Continuano a emergere dettagli sulla sera dell'omicidio di Saman Abbas, la ragazza pakistana di 18 anni di cui non si hanno più notizie dallo scorso 30 aprile e che secondo gli inquirenti che stanno indagando sul caso sarebbe stata uccisa dallo zio e da due cugini dopo essersi rifiutata a un matrimonio combinato con un cugino nel suo paese di origine.

La famiglia di Saman aveva minacciato quella del fidanzato in Pakistan

Quella sera la giovane avrebbe litigato violentemente con i genitori nella casa di Novellara dove viveva l'intera famiglia e avrebbe ribadito la propria volontà di vivere la sua vita da donna libera. Saman, che aveva un fidanzato, suo connazionale che i genitori non accettavano, avrebbe raccontato proprio a lui quella sera di aver udito la madre di parlare di omicidi, in riferimento a quelle donne che si ribellano al volere dei genitori e rifiutano i matrimoni combinati. "Ohi amore, non sospettano più di te…", le parole, come riportato da Corsera, scritte da Saman al fidanzato che voleva rassicurare spiegando di aver raccontato ai genitori di averlo lasciato, così da proteggerlo. La famiglia infatti aveva minacciato più volte la famiglia del ragazzo che vive in Pakistan. Saman dunque voleva proteggere non solo se stessa ma anche il fidanzato, sapeva che qualcosa non andava, sapeva di essere in pericolo.

Quella sera infatti, dopo aver chiesto i documenti al padre infatti avrebbe provato a fuggire, ma sarebbe stata intercettata dallo zio, chiamato dal padre. L'uomo, che ora è in fuga e che si sospetta sia in Francia avrebbe assassinato la nipote, forse strangolandola, come spiegato dal fratello di Saman ascoltato dagli inquirenti e al momento unico testimone di quella sera, e poi ne avrebbe occultato il cadavere. Ed è proprio sulla ricerca del corpo della 18enne che si concentrano gli sforzi degli inquirenti che in questi giorni stanno continuando a setacciare le campagna intorno al casa e all'azienda agricola dove la famiglia di Saman lavorava.

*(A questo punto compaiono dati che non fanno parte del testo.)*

/-! ### The EEPROM client -/

/-- EEWRITE and EEREAD, presented while idle, become the host actions of 42_eeprom_client R162, R163 (EE_ADDR_BEFORE_READ false) and
R164 (true), address bytes high byte first (R161); a page and count beyond the 4096 cells have no meaning (R165). The flags say
how the host issues each action: it waits for BUSY = 0, and the commands after the first go on only while ERR is 0 (log 21). -/
def Obligations.EepromExpansions : Prop :=
  ∀ (s : State) (b : BitVec 2) (dev : Byte) (page : BitVec 16) (n : Byte) (rest : List HostItem), s.seq = .idle →
    let act : HostAction → HostItem := fun a => { act := a, timing := .whenIdle, cont := false }
    let cmd : Instr → HostItem := fun i => { act := .cmd (encode i), timing := .whenIdle, cont := true }
    let hi : Byte := page.extractLsb' 8 8
    let lo : Byte := page.extractLsb' 0 8
    (s.host = act (.eeWrite b dev page n) :: rest → page.toNat < 4096 → page.toNat + n.toNat ≤ 4096 →
      step s = .next { s with host :=
        [act (.bufWrite 0 hi), act (.bufWrite 1 lo), act (.cmd (encode (.start b))), cmd (.sendaddr b (dev &&& 0xFE)),
         cmd (.wrdata b 0 2), cmd (.wrdata b 2 n), cmd (.stop b)] ++ rest }) ∧
    (s.host = act (.eeRead b dev page n) :: rest → page.toNat < 4096 → page.toNat + n.toNat ≤ 4096 →
      step s = .next { s with host :=
        [act (.bufWrite 0 hi), act (.bufWrite 1 lo), act (.cmd (encode (.start b)))] ++
        (if s.cfg.eeAddrBeforeRead then [cmd (.sendaddr b (dev &&& 0xFE)), cmd (.wrdata b 0 2), cmd (.start b)] else []) ++
        [cmd (.sendaddr b (dev ||| 0x01)), cmd (.read b dev 2 n), cmd (.stop b)] ++ rest }) ∧
    (s.host = act (.eeWrite b dev page n) :: rest ∨ s.host = act (.eeRead b dev page n) :: rest →
      4096 ≤ page.toNat ∨ 4096 < page.toNat + n.toNat → step s = .refused .eepromRange)

/-- An expansion stops at the first command that ends with STATUS.ERR not 0: none of its remaining commands is issued, no event is
emitted, and the code stays (42_eeprom_client R166). The flag that marks a continuation is the model's form (log 21). -/
def Obligations.ExpansionStopsAtAnError : Prop :=
  ∀ (s : State) (it : HostItem) (more rest : List HostItem), s.seq = .idle → s.err ≠ 0 → it.cont = true →
    (∀ x ∈ more, x.cont = true) → (∀ x r, rest = x :: r → x.cont = false) → s.host = it :: more ++ rest →
    step s = .next { s with host := rest }

/-- EEWRITE of n bytes, n at least 1, into the 4096 cells, from an idle block with any trace, whatever number of reads each poll
takes below POLL_LIMIT: the bus carries a start (a repeated one if the trace leaves the bus held), the device byte with R/W 0, the
high and the low byte of the page, the payload in order, and a stop, and nothing else (42_eeprom_client R161, R162; 10_state
R35). `payload` pairs each byte with its TXE wait. -/
def Obligations.EewriteTransmitsInOrder : Prop :=
  ∀ (s : State) (b : BitVec 2) (dev : Byte) (page : BitVec 16) (n : Byte) (sb ad hi lo btf btf' : Wait) (x1 x2 : Word)
    (payload : List (Wait × Byte)) (rest : List Word), Ready b s →
    s.host = [{ act := .eeWrite b dev page n, timing := .whenIdle, cont := false }] → n ≠ 0 → page.toNat + n.toNat ≤ 4096 →
    payload.length = n.toNat →
    (∀ (j : Nat) (p : Wait × Byte), payload[j]? = some p → Memory.get? s.buf (2 + j) = some p.2) →
    (∀ w ∈ [sb, ad, hi, lo, btf, btf'] ++ payload.map (fun p => p.1), w.ok 1 s.cfg.pollLimit) →
    s.env = .oracle (sb.answers ++ ad.answers ++ [x1, x2] ++ hi.answers ++ lo.answers ++ btf.answers ++
      payload.flatMap (fun p => p.1.answers) ++ btf'.answers ++ rest) →
    ∃ m t es, runStep m s = .next t ∧ t.seq = .idle ∧ t.host = [] ∧ t.err = 0 ∧ t.env = .oracle rest ∧ t.tr = s.tr ++ es ∧
      txFrom b (heldByTrace b s.tr) es =
        [if heldByTrace b s.tr then .sr else .s, .byte (dev &&& 0xFE), .byte (page.extractLsb' 8 8),
         .byte (page.extractLsb' 0 8)] ++ payload.map (fun p => .byte p.2) ++ [.p]

/-! ### Waits, over any environment -/

/-- Over any environment: a command that ends by `done` has waited, in the sense of 00_scope R15, once on each of its flags but
once per byte on TXE (40_i2c_master R106) and on RXNE (R109, R110); and READ of n bytes, 1..255, has taken n bytes from DR and put
them, in order, into the n cells from BUF[off] on (R108). -/
def Obligations.WaitsAndBytesOverAnyEnvironment : Prop :=
  ∀ (i : Instr) (m : Nat) (s t : State), s.seq = .idle → Ends i m s t → t.err = 0 → ∃ es, t.tr = s.tr ++ es ∧
    let count : Dev → Flag → BitVec 1 → Nat := fun d f want => waits s.cfg.pollLimit d f want es
    (∀ b, i = .start b → count (.i2c b) .sb 1 = 1) ∧
    (∀ b sel, i = .sendaddr b sel → count (.i2c b) .addr 1 = 1) ∧
    (∀ b addr off n, i = .write b addr off n →
      count (.i2c b) .sb 1 = 1 ∧ count (.i2c b) .addr 1 = 1 ∧ count (.i2c b) .txe 1 = n.toNat ∧ count (.i2c b) .btf 1 = 1) ∧
    (∀ b off n, i = .wrdata b off n → count (.i2c b) .txe 1 = n.toNat ∧ count (.i2c b) .btf 1 = 1) ∧
    (∀ b addr off n, i = .read b addr off n →
      count (.i2c b) .addr 1 = (if n = 1 ∨ s.cfg.rdAddrAll = true then 1 else 0) ∧ count (.i2c b) .rxne 1 = n.toNat ∧
      ∃ bytes : List Byte, bytes.length = n.toNat ∧ rxProjection b es = bytes.map .byte ∧
        t.buf = writeBytes s.buf off.toNat bytes) ∧
    (i = .rtcinit → count .bdc .lseRdy 1 = 1 ∧ count .rtc .initf 1 = 1 ∧ count .rtc .initf 0 = 1) ∧
    (i = .rtcset → count .rtc .initf 1 = 1 ∧ count .rtc .initf 0 = 1) ∧
    (i = .rtcget → count .rtc .rsf 1 = 1)
end

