/-! ### the state after `State.readBuf` -/

@[simp] theorem State.readBuf_cfg (i : Nat) (s : State) : ((s.readBuf i).2).cfg = s.cfg := by unfold State.readBuf; split <;> rfl
@[simp] theorem State.readBuf_seq (i : Nat) (s : State) : ((s.readBuf i).2).seq = s.seq := by unfold State.readBuf; split <;> rfl
@[simp] theorem State.readBuf_lat (i : Nat) (s : State) : ((s.readBuf i).2).lat = s.lat := by unfold State.readBuf; split <;> rfl
@[simp] theorem State.readBuf_rem (i : Nat) (s : State) : ((s.readBuf i).2).rem = s.rem := by unfold State.readBuf; split <;> rfl
@[simp] theorem State.readBuf_polls (i : Nat) (s : State) : ((s.readBuf i).2).polls = s.polls := by unfold State.readBuf; split <;> rfl
@[simp] theorem State.readBuf_err (i : Nat) (s : State) : ((s.readBuf i).2).err = s.err := by unfold State.readBuf; split <;> rfl
@[simp] theorem State.readBuf_buf (i : Nat) (s : State) : ((s.readBuf i).2).buf = s.buf := by unfold State.readBuf; split <;> rfl
@[simp] theorem State.readBuf_trec (i : Nat) (s : State) : ((s.readBuf i).2).trec = s.trec := by unfold State.readBuf; split <;> rfl
@[simp] theorem State.readBuf_trecKnown (i : Nat) (s : State) : ((s.readBuf i).2).trecKnown = s.trecKnown := by unfold State.readBuf; split <;> rfl
@[simp] theorem State.readBuf_configured (i : Nat) (s : State) : ((s.readBuf i).2).configured = s.configured := by unfold State.readBuf; split <;> rfl
@[simp] theorem State.readBuf_held (i : Nat) (s : State) : ((s.readBuf i).2).held = s.held := by unfold State.readBuf; split <;> rfl
@[simp] theorem State.readBuf_rtcState (i : Nat) (s : State) : ((s.readBuf i).2).rtcState = s.rtcState := by unfold State.readBuf; split <;> rfl
@[simp] theorem State.readBuf_tr (i : Nat) (s : State) : ((s.readBuf i).2).tr = s.tr := by unfold State.readBuf; split <;> rfl
@[simp] theorem State.readBuf_ri (i : Nat) (s : State) : ((s.readBuf i).2).ri = s.ri := by unfold State.readBuf; split <;> rfl
@[simp] theorem State.readBuf_env (i : Nat) (s : State) : ((s.readBuf i).2).env = s.env := by unfold State.readBuf; split <;> rfl
@[simp] theorem State.readBuf_host (i : Nat) (s : State) : ((s.readBuf i).2).host = s.host := by unfold State.readBuf; split <;> rfl
@[simp] theorem State.readBuf_seen (i : Nat) (s : State) : ((s.readBuf i).2).seen = s.seen := by unfold State.readBuf; split <;> rfl

/-! ### `State.writeTrec` -/

@[simp] theorem State.writeTrec_cfg (f : TField) (v : Byte) (s : State) : (s.writeTrec f v).cfg = s.cfg := rfl
@[simp] theorem State.writeTrec_seq (f : TField) (v : Byte) (s : State) : (s.writeTrec f v).seq = s.seq := rfl
@[simp] theorem State.writeTrec_lat (f : TField) (v : Byte) (s : State) : (s.writeTrec f v).lat = s.lat := rfl
@[simp] theorem State.writeTrec_rem (f : TField) (v : Byte) (s : State) : (s.writeTrec f v).rem = s.rem := rfl
@[simp] theorem State.writeTrec_polls (f : TField) (v : Byte) (s : State) : (s.writeTrec f v).polls = s.polls := rfl
@[simp] theorem State.writeTrec_err (f : TField) (v : Byte) (s : State) : (s.writeTrec f v).err = s.err := rfl
@[simp] theorem State.writeTrec_buf (f : TField) (v : Byte) (s : State) : (s.writeTrec f v).buf = s.buf := rfl
@[simp] theorem State.writeTrec_trec (f : TField) (v : Byte) (s : State) : (s.writeTrec f v).trec = trecSet s.trec f v := rfl
@[simp] theorem State.writeTrec_trecKnown (f : TField) (v : Byte) (s : State) : (s.writeTrec f v).trecKnown = trecSet s.trecKnown f true := rfl
@[simp] theorem State.writeTrec_configured (f : TField) (v : Byte) (s : State) : (s.writeTrec f v).configured = s.configured := rfl
@[simp] theorem State.writeTrec_held (f : TField) (v : Byte) (s : State) : (s.writeTrec f v).held = s.held := rfl
@[simp] theorem State.writeTrec_rtcState (f : TField) (v : Byte) (s : State) : (s.writeTrec f v).rtcState = s.rtcState := rfl
@[simp] theorem State.writeTrec_tr (f : TField) (v : Byte) (s : State) : (s.writeTrec f v).tr = s.tr := rfl
@[simp] theorem State.writeTrec_ri (f : TField) (v : Byte) (s : State) : (s.writeTrec f v).ri = s.ri := rfl
@[simp] theorem State.writeTrec_env (f : TField) (v : Byte) (s : State) : (s.writeTrec f v).env = s.env := rfl
@[simp] theorem State.writeTrec_host (f : TField) (v : Byte) (s : State) : (s.writeTrec f v).host = s.host := rfl
@[simp] theorem State.writeTrec_seen (f : TField) (v : Byte) (s : State) : (s.writeTrec f v).seen = s.seen := rfl
@[simp] theorem State.writeTrec_draws (f : TField) (v : Byte) (s : State) : (s.writeTrec f v).draws = s.draws := rfl

/-! ### the state after `State.readTrec` -/

@[simp] theorem State.readTrec_cfg (f : TField) (s : State) : ((s.readTrec f).2).cfg = s.cfg := by unfold State.readTrec; split <;> rfl
@[simp] theorem State.readTrec_seq (f : TField) (s : State) : ((s.readTrec f).2).seq = s.seq := by unfold State.readTrec; split <;> rfl
@[simp] theorem State.readTrec_lat (f : TField) (s : State) : ((s.readTrec f).2).lat = s.lat := by unfold State.readTrec; split <;> rfl
@[simp] theorem State.readTrec_rem (f : TField) (s : State) : ((s.readTrec f).2).rem = s.rem := by unfold State.readTrec; split <;> rfl
@[simp] theorem State.readTrec_polls (f : TField) (s : State) : ((s.readTrec f).2).polls = s.polls := by unfold State.readTrec; split <;> rfl
@[simp] theorem State.readTrec_err (f : TField) (s : State) : ((s.readTrec f).2).err = s.err := by unfold State.readTrec; split <;> rfl
@[simp] theorem State.readTrec_buf (f : TField) (s : State) : ((s.readTrec f).2).buf = s.buf := by unfold State.readTrec; split <;> rfl
@[simp] theorem State.readTrec_trec (f : TField) (s : State) : ((s.readTrec f).2).trec = s.trec := by unfold State.readTrec; split <;> rfl
@[simp] theorem State.readTrec_trecKnown (f : TField) (s : State) : ((s.readTrec f).2).trecKnown = s.trecKnown := by unfold State.readTrec; split <;> rfl
@[simp] theorem State.readTrec_configured (f : TField) (s : State) : ((s.readTrec f).2).configured = s.configured := by unfold State.readTrec; split <;> rfl
@[simp] theorem State.readTrec_held (f : TField) (s : State) : ((s.readTrec f).2).held = s.held := by unfold State.readTrec; split <;> rfl
@[simp] theorem State.readTrec_rtcState (f : TField) (s : State) : ((s.readTrec f).2).rtcState = s.rtcState := by unfold State.readTrec; split <;> rfl
@[simp] theorem State.readTrec_tr (f : TField) (s : State) : ((s.readTrec f).2).tr = s.tr := by unfold State.readTrec; split <;> rfl
@[simp] theorem State.readTrec_ri (f : TField) (s : State) : ((s.readTrec f).2).ri = s.ri := by unfold State.readTrec; split <;> rfl
@[simp] theorem State.readTrec_env (f : TField) (s : State) : ((s.readTrec f).2).env = s.env := by unfold State.readTrec; split <;> rfl
@[simp] theorem State.readTrec_host (f : TField) (s : State) : ((s.readTrec f).2).host = s.host := by unfold State.readTrec; split <;> rfl
@[simp] theorem State.readTrec_seen (f : TField) (s : State) : ((s.readTrec f).2).seen = s.seen := by unfold State.readTrec; split <;> rfl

L'accusa è di omicidio premeditato

Secondo il pm reggente della procura di Reggio Emilia Chiesa, Saman sarebbe morta e il ritrovamento del suo corpo potrebbe dare una svolta alle indagini per le quali si procede ora con l'accusa di omicidio premeditato: cinque le persone indagate, oltre allo zio di Saman e ai due cugini, anche i genitori che al momento risultano ancora irreperibili in Pakistan. Intanto nella serata di domani, o al massimo venerdì mattina, dovrebbe giungere in Italia, il cugino della 18enne fermato in Francia la scorsa settimana mentre tentava la fuga. Il suo racconto sarà fondamentale per confermare quanto ricostruito finora dagli inquirenti in attesa che le campagne della Bassa Emilia riconsegnino il corpo di Saman.